# Your instructions:
From the first line of the data through the line containing "(∃ inst i r, s.ex", return each line exactly.

[Stored items]
/-! ### The step of the execute slot -/

/-- The step of the execute slot answers, unless the slot holds an access that stops or an absent word (40_engine.md R131, R135). -/
theorem stepEx_answers {s : State} (hwf : s.cfg.wf = true) (hmatch : s.devicesMatch) :
    (∃ u, s.stepEx = .next u) ∨
    (∃ inst i r, s.ex = some inst ∧ inst.kind = .instr i ∧ AccessStops i s r ∧ s.stepEx = .fault r) ∨
    (∃ inst, s.ex = some inst ∧ inst.kind = .unfetchable ∧ s.stepEx = .fault (.noInstruction inst.ipc)) := by
  cases hex : s.ex with
  | none => exact .inl ⟨_, stepEx_of_empty hex⟩
  | some inst =>
    by_cases hexit : s.cfg.exitAddr = some inst.ipc
    · exact .inl ⟨_, stepEx_of_exit hex hexit⟩
    · cases hkind : inst.kind with
      | unfetchable => exact .inr (.inr ⟨inst, rfl, hkind, stepEx_of_unfetchable hex hexit hkind⟩)
      | illegal w => exact .inl ⟨_, stepEx_of_illegal hex hexit hkind⟩
      | instr i =>
        by_cases hcnt : (s.begun inst).cnt ≤ 1
        · have hstep := stepEx_of_resolved hex hexit hkind hcnt
          rcases exec_answers (s := s.resolved inst) hwf hmatch i with ⟨u, hexec⟩ | ⟨r, hstops⟩
          · exact .inl ⟨u, hstep.trans hexec⟩
          · exact .inr (.inl ⟨inst, i, r, rfl, hkind, accessStops_of_resolved hex hstops, hstep.trans hstops.faults⟩)
        · exact .inl ⟨_, stepEx_of_counting hex hexit hkind (by omega)⟩

/-! ### The controller -/

/-- The instruction in DE takes no immediate, and an IMM pends (93_implementation_defined.md U1). -/
def State.prefixStrands (s : State) (d : Inst) : Prop := s.de = some d ∧ d.kind.consumesImmediate = false ∧ s.immPend = true

/-- Finalisation answers, unless an IMM pends before what takes no immediate (40_engine.md R142). -/
theorem finalise_answers (s : State) (d : Inst) :
    (∃ r, s.finalise d = .next r) ∨
    (d.kind.consumesImmediate = false ∧ s.immPend = true ∧ s.finalise d = .refused (.prefixWithoutConsumer d.ipc)) := by
  unfold State.finalise
  cases htakes : d.kind.consumesImmediate with
  | true =>
    rw [if_pos rfl]
    split <;> exact .inl ⟨_, rfl⟩
  | false =>
    cases hpend : s.immPend with
    | true => exact .inr ⟨rfl, rfl, rfl⟩
    | false => exact .inl ⟨_, rfl⟩

/-- Filling EX answers, unless an IMM pends before what takes no immediate (40_engine.md R138, R142). -/
theorem fillEx_answers (s : State) :
    (∃ t, s.fillEx = .next t) ∨ ∃ d, s.prefixStrands d ∧ s.fillEx = .refused (.prefixWithoutConsumer d.ipc) := by
  unfold State.fillEx
  cases hde : s.de with
  | none => exact .inl ⟨_, rfl⟩
  | some d =>
    rcases finalise_answers s d with ⟨r, hfinal⟩ | ⟨htakes, hpend, hfinal⟩
    · exact .inl ⟨{ r.2 with ex := some r.1 }, by simp only [hfinal, andThen_of_next]⟩
    · exact .inr ⟨d, ⟨hde, htakes, hpend⟩, by simp only [hfinal, andThen_of_refused]⟩

/-- The rest of the cycle answers, unless an IMM pends before what takes no immediate (40_engine.md R137 to R142). -/
theorem finish_answers (u : State) :
    (∃ t, u.finish = .next t) ∨ ∃ d, u.prefixStrands d ∧ u.finish = .refused (.prefixWithoutConsumer d.ipc) := by
  unfold State.finish State.settle
  cases hstatus : u.status with
  | normal =>
    simp only [State.advance]
    rcases fillEx_answers u.retire with ⟨t, hfill⟩ | ⟨d, ⟨hde, htakes, hpend⟩, hfill⟩
    · exact .inl ⟨t.shiftFetch.endCycle, by simp only [hfill, andThen_of_next]⟩
    · rw [State.retire_de] at hde
      rw [State.retire_immPend] at hpend
      exact .inr ⟨d, ⟨hde, htakes, hpend⟩, by simp only [hfill, andThen_of_refused]⟩
  | jump | stall | memAccess | memMapped | memUnaligned | illegal | breakpoint | stop => exact .inl ⟨_, rfl⟩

# Your solution:
/-! ### The step of the execute slot -/

/-- The step of the execute slot answers, unless the slot holds an access that stops or an absent word (40_engine.md R131, R135). -/
theorem stepEx_answers {s : State} (hwf : s.cfg.wf = true) (hmatch : s.devicesMatch) :
    (∃ u, s.stepEx = .next u) ∨
    (∃ inst i r, s.ex = some inst ∧ inst.kind = .instr i ∧ AccessStops i s r ∧ s.stepEx = .fault r) ∨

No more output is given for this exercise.